Filter the listing below for "Machine" and report every line that has it.

*DATA BELOW*.
/---
-- ==== Sys2Proof/Machine/Dispatch.lean ====
section
/-! DEFINITION. One arm per command: a direct call of its meaning. -/

namespace Sys2Proof.Machine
\---
*TASK ANSWER*.
-- ==== Sys2Proof/Machine/Dispatch.lean ====
namespace Sys2Proof.Machine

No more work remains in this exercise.